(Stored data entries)

# # # # # # #

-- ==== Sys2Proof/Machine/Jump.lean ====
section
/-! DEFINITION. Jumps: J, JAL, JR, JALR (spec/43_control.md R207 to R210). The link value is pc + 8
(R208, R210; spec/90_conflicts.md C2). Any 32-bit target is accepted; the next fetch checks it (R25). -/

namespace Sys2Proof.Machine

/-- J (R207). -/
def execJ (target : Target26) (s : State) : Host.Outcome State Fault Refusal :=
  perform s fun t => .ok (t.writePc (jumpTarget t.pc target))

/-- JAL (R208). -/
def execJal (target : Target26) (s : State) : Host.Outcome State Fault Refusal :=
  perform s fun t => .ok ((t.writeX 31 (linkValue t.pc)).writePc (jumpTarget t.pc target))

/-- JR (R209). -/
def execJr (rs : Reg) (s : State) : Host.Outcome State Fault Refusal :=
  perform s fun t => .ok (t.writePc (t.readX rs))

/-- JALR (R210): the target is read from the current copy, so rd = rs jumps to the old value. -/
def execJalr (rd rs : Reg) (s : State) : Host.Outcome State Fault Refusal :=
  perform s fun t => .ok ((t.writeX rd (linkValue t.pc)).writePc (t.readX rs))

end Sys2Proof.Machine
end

# # # # # # #

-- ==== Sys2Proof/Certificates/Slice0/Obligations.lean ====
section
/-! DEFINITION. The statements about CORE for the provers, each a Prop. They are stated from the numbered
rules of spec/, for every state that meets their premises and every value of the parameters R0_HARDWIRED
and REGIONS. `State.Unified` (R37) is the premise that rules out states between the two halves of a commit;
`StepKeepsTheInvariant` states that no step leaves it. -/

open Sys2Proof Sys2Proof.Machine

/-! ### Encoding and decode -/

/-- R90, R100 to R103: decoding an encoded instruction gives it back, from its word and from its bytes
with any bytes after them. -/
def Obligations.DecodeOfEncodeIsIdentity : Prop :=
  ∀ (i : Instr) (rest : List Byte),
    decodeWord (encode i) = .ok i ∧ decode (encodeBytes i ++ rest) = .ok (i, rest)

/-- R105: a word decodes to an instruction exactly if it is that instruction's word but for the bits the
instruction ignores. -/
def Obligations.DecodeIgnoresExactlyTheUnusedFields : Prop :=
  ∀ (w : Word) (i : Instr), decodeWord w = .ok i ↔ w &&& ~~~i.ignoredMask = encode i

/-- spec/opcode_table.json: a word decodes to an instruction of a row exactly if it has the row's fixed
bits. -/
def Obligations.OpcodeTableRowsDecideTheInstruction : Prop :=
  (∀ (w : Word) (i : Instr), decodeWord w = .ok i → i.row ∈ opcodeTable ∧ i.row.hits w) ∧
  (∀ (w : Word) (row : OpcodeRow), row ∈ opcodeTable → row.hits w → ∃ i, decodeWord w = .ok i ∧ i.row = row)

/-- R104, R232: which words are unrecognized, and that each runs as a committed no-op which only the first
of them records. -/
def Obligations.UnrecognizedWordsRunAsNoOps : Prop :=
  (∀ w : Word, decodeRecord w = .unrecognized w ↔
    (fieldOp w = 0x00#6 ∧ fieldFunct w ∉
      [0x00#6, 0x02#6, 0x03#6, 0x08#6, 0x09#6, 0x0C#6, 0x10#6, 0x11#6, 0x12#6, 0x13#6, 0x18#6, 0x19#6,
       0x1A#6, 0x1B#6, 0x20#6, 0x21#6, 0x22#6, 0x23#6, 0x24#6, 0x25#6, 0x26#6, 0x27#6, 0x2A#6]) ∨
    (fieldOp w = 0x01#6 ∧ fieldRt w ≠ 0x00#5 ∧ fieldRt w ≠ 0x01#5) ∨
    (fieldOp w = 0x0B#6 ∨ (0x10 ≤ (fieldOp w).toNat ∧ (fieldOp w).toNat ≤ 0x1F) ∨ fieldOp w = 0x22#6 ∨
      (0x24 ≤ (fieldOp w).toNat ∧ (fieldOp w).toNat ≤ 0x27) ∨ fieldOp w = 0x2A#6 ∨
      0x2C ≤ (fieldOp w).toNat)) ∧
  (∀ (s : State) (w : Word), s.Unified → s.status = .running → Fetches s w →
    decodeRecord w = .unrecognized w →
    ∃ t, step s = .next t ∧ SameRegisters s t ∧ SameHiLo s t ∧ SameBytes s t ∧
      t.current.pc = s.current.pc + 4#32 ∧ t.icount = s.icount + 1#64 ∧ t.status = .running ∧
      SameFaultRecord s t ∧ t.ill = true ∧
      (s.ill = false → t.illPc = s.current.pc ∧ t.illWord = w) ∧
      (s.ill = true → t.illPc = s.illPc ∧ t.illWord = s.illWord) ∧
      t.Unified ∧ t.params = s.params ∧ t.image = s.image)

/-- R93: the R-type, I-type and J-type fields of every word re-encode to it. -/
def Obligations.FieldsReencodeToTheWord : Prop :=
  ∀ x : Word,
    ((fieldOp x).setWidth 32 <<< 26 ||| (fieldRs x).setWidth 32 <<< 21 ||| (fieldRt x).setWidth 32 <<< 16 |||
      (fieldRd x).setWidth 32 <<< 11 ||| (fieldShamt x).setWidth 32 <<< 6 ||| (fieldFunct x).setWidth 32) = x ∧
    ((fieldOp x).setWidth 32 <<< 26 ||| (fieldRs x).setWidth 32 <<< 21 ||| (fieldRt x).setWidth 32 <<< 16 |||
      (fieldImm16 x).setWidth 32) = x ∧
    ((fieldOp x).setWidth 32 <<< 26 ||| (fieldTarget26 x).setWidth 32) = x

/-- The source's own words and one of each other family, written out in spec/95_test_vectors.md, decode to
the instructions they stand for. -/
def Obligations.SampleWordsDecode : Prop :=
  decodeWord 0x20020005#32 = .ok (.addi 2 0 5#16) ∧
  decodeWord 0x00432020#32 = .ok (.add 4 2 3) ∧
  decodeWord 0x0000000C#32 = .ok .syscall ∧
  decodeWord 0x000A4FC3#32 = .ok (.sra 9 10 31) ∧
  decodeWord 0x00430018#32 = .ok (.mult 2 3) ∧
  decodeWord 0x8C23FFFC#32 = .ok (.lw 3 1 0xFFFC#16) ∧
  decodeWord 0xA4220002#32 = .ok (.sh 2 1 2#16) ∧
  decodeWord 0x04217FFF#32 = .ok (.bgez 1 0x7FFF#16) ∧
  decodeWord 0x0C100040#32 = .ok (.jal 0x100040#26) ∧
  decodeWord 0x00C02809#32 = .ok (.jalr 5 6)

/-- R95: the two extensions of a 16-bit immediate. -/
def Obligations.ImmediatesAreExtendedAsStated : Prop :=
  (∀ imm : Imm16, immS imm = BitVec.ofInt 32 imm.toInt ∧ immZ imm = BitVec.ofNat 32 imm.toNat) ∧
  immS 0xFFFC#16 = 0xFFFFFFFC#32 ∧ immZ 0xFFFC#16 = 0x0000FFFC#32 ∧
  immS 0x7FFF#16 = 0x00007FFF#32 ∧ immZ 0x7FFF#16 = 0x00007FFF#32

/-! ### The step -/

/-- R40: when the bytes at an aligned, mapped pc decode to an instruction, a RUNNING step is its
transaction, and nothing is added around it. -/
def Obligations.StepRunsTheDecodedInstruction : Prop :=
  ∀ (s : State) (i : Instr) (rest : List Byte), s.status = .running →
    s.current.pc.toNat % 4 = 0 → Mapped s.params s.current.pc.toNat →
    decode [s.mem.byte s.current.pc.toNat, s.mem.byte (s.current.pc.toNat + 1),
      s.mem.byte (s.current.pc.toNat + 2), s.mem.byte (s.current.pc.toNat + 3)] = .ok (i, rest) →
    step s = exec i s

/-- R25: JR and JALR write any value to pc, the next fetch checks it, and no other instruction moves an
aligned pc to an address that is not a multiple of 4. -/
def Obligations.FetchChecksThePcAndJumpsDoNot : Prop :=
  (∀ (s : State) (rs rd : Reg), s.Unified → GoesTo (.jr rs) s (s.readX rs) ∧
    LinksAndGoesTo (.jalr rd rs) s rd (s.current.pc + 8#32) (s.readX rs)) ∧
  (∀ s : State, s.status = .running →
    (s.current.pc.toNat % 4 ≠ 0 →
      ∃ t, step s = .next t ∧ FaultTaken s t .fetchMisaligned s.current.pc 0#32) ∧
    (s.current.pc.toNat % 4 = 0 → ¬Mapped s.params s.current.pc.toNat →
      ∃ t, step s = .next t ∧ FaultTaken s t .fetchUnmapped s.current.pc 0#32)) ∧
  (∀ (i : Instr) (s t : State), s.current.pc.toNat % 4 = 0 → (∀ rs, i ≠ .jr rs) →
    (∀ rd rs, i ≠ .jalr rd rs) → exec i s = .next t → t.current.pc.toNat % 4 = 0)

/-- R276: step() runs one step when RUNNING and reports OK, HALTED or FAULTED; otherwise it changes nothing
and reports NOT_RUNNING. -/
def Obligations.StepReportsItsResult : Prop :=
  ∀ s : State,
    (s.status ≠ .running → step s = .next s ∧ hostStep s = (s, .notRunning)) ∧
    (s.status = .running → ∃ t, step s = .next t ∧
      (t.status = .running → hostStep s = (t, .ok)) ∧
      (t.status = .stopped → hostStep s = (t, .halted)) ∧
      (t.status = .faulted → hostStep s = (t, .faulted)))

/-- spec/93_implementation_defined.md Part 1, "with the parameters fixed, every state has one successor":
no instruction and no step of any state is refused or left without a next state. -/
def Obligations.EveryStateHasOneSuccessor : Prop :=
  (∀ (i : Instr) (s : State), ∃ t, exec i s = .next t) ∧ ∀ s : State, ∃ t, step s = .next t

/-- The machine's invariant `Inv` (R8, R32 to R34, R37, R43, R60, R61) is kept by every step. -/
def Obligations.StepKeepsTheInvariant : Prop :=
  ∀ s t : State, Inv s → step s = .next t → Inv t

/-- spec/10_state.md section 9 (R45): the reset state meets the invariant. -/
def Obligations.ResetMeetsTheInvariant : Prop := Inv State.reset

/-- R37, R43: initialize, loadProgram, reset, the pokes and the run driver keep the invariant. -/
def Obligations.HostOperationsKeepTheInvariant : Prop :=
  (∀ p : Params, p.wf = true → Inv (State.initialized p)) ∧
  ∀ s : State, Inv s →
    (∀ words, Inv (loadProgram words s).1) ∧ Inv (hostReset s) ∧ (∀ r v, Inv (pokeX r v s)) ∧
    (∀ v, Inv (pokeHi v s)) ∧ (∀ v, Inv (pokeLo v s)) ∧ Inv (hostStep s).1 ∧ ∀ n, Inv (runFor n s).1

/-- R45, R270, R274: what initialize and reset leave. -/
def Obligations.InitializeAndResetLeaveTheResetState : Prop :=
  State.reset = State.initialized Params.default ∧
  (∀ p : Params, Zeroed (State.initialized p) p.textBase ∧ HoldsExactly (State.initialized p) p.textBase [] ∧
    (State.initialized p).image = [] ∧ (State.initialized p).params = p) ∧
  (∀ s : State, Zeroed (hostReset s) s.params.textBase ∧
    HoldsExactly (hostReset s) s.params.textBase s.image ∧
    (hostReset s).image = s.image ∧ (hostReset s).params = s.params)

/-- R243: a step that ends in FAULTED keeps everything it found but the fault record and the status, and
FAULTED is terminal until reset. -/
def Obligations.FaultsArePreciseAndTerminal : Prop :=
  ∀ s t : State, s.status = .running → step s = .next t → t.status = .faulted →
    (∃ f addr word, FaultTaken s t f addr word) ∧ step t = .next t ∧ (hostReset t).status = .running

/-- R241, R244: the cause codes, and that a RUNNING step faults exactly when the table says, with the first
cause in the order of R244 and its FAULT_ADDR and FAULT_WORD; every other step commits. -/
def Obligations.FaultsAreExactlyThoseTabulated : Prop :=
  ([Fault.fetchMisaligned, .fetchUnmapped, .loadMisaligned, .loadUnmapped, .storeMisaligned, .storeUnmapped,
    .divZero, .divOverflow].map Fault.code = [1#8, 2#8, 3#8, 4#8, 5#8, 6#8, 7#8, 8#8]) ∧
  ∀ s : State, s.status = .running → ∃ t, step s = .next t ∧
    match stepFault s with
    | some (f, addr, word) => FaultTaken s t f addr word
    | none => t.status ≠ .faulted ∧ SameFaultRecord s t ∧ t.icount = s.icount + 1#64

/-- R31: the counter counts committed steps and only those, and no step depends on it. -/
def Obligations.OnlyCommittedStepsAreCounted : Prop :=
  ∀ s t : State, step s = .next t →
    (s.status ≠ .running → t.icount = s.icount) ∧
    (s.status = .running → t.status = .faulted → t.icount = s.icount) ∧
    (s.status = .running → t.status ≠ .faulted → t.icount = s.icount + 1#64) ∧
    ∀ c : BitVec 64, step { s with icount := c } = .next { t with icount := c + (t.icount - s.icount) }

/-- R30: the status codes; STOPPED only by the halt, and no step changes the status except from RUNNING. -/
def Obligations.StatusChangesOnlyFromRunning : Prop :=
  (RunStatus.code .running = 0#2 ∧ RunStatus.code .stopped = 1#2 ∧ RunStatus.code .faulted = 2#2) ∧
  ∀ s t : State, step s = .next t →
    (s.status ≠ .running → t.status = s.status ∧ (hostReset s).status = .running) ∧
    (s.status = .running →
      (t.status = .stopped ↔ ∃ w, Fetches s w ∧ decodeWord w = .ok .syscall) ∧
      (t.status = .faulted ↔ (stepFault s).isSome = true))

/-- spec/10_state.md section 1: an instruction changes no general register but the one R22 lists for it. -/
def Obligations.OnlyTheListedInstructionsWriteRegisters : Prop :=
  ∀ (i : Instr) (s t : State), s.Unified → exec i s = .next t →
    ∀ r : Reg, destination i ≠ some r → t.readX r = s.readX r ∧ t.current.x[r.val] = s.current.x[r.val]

# # # # # # #

Which lines of the records above hold the word "nothing"? Copy each one out.

transaction, and nothing is added around it. -/
/-- R276: step() runs one step when RUNNING and reports OK, HALTED or FAULTED; otherwise it changes nothing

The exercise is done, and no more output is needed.